Bishop of Paris
Saint Germanus, the glory of the Church of France in the sixth century, was born in the territory of Autun, a city in south central France, about the year 496. In his youth he was conspicuous for his fervor. After being ordained priest, he was made abbot of Saint Symphorian’s monastery, built near the walls of the city; he was favored at that time with the gifts of miracles and prophecy. It was his custom to pray for the greater part of the night in the church, while his monks slept. He bestowed on the poor of the region all that he could of the monastery’s resources in provisions, and provoked at times the indignation of the religious, who at one time had him arrested and imprisoned by means of their defamation. He had scarcely been placed in a cell, when the doors opened of themselves, and the bishop, being informed of it, recognized his sanctity and treated him with great respect.
One night, in a dream, he thought a venerable old man presented him with the keys of the city of Paris, and said to him that God committed to his care the inhabitants of that city, that he might save them from perishing. Four years after this divine admonition, in 554, happening to be at Paris when that see became vacant by the death of the bishop Eusebius, he was raised to the episcopal chair, though he endeavored by many tears to decline the charge.
His promotion made no alteration in his mode of life. The same simplicity and frugality appeared in his dress, table, and furniture. His house was perpetually crowded with the poor and the afflicted, and he always had many beggars at his own table. He had edifying books read during the meals, that their souls and his own might be nourished. God gave to his sermons a wonderful influence over the minds of all ranks of people; so that the face of the whole city was in a very short time entirely changed.
King Childebert of the Francs, who until then had been an ambitious, worldly prince, was converted by the sweetness and the powerful discourses of the Saint. He founded many religious institutions and sent large sums of money to the good bishop, to be distributed among the indigent. When Saint Germanus learned that some poor folk, inhabitants of a village he was passing through one day, had been imprisoned by their lord for non-payment of debts, he went to pray and shed tears, face to the ground, at the gate of the subterranean jail where the unfortunate victims were lamenting. The overlord refused to open its doors, but an Angel came down and did so, and the entire crowd, scarcely believing in their good fortune, came as one person, to kneel in gratitude before their benefactor. At that point the overlord gave them full amnesty and canceled their debts. Demons fled from the bishop’s presence, as they had before Our Lord, his Master, asking to be allowed to remain in the forest on the mountains.
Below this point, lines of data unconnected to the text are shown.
-- ==== Sys2Proof/Laws/KeepsSetter.lean ====
section
/-!
SUPPORT. Each operation of Machine/Setter.lean keeps the queue of waiting commands and the canonical form of the memories.
-/

namespace Sys2Proof.Machine

open Sys2Proof

set_option linter.all false

theorem State.setRefuse_keeps {root s : State} (h : Keeps root s) (n : Fin 9) : Keeps root (State.setRefuse s n) := by
  unfold State.setRefuse
  repeat' first
    | with_reducible assumption
    | with_reducible apply State.inc_keeps
    | with_reducible apply State.put_keeps
    | dsimp only
    | intro _

theorem State.supRefresh_keeps {root s : State} (h : Keeps root s) (n : Fin 9) : Keeps root (State.supRefresh s n) := by
  unfold State.supRefresh
  repeat' first
    | with_reducible assumption
    | with_reducible apply State.putB_keeps
    | dsimp only
    | intro _

theorem execTrimWrite_keeps {s out : State} (n : Fin 9) (c : Fin 2) (v : Word) (e : execTrimWrite n c v s = .next out) : Keeps s out
    := by
  cases e
  repeat' first
    | with_reducible exact Keeps.refl _
    | with_reducible assumption
    | with_reducible apply State.access_keeps
    | with_reducible apply State.put_keeps
    | dsimp only
    | intro _

theorem execDelayMeasured_keeps {s out : State} (n : Fin 9) (c : Fin 2) (ton toff : Nat) (e : execDelayMeasured n c ton toff s =
    .next out) : Keeps s out := by
  cases e
  repeat' first
    | with_reducible exact Keeps.refl _
    | with_reducible assumption
    | with_reducible apply State.put_keeps
    | dsimp only
    | intro _

theorem State.chanSupOk_keeps {root s : State} (h : Keeps root s) (n : Fin 9) (c : Fin 2) : Keeps root (State.chanSupOk s n c) := by
  unfold State.chanSupOk
  repeat' first
    | with_reducible assumption
    | with_reducible apply State.supRefresh_keeps
    | with_reducible apply State.onChan_keeps
    | with_reducible apply State.put_keeps
    | refine Keeps.when ?_ fun _ _ => ?_
    | refine Keeps.upd ?_ rfl rfl rfl rfl rfl
    | dsimp only
    | intro _

theorem execSupOk_keeps {s out : State} (n : Fin 9) (c : Fin 2) (e : execSupOk n c s = .next out) : Keeps s out := by
  cases e
  repeat' first
    | with_reducible exact Keeps.refl _
    | with_reducible assumption
    | with_reducible apply State.chanSupOk_keeps
    | with_reducible apply Keeps.ite
    | split
    | dsimp only
    | intro _

theorem State.diagStop_keeps {root s : State} (h : Keeps root s) (n : Fin 9) : Keeps root (State.diagStop s n) := by
  unfold State.diagStop
  repeat' first
    | with_reducible assumption
    | with_reducible apply State.onTile_keeps
    | with_reducible apply State.put_keeps
    | with_reducible apply Keeps.ite
    | split
    | refine Keeps.upd ?_ rfl rfl rfl rfl rfl
    | dsimp only
    | intro _

theorem State.chanUv_keeps {root s : State} (h : Keeps root s) (n : Fin 9) (c : Fin 2) : Keeps root (State.chanUv s n c) := by
  unfold State.chanUv
  repeat' first
    | with_reducible assumption
    | with_reducible apply State.supRefresh_keeps
    | with_reducible apply State.snapFault_keeps
    | with_reducible apply State.chanOff_keeps
    | with_reducible apply State.onChan_keeps
    | with_reducible apply State.put_keeps
    | refine Keeps.when ?_ fun _ _ => ?_
    | refine Keeps.upd ?_ rfl rfl rfl rfl rfl
    | dsimp only
    | intro _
In his old age Saint Germanus lost nothing of the zeal and activity with which he had filled the great duties of his station in the vigor of his age. Nor did the weakness to which his corporal austerities had reduced him make him alter anything in the mortifications of his penitential life, which redoubled in celestial ardor as he approached more closely the end of his course. By his zeal, the remains of idolatry were extirpated in France. The Saint continued his labors for the conversion of sinners, the deliverance of prisoners, and the relief of the poor, until he was called to receive his reward at the age of eighty, on the 28th of May, 576.
Les Petits Bollandistes: Vies des Saints, by Msgr. Paul Guérin (Bloud et Barral: Paris, 1882), Vol. 6; Little Pictorial Lives of the Saints, a compilation based on Butler’s Lives of the Saints and other sources by John Gilmary Shea (Benziger Brothers: New York, 1894).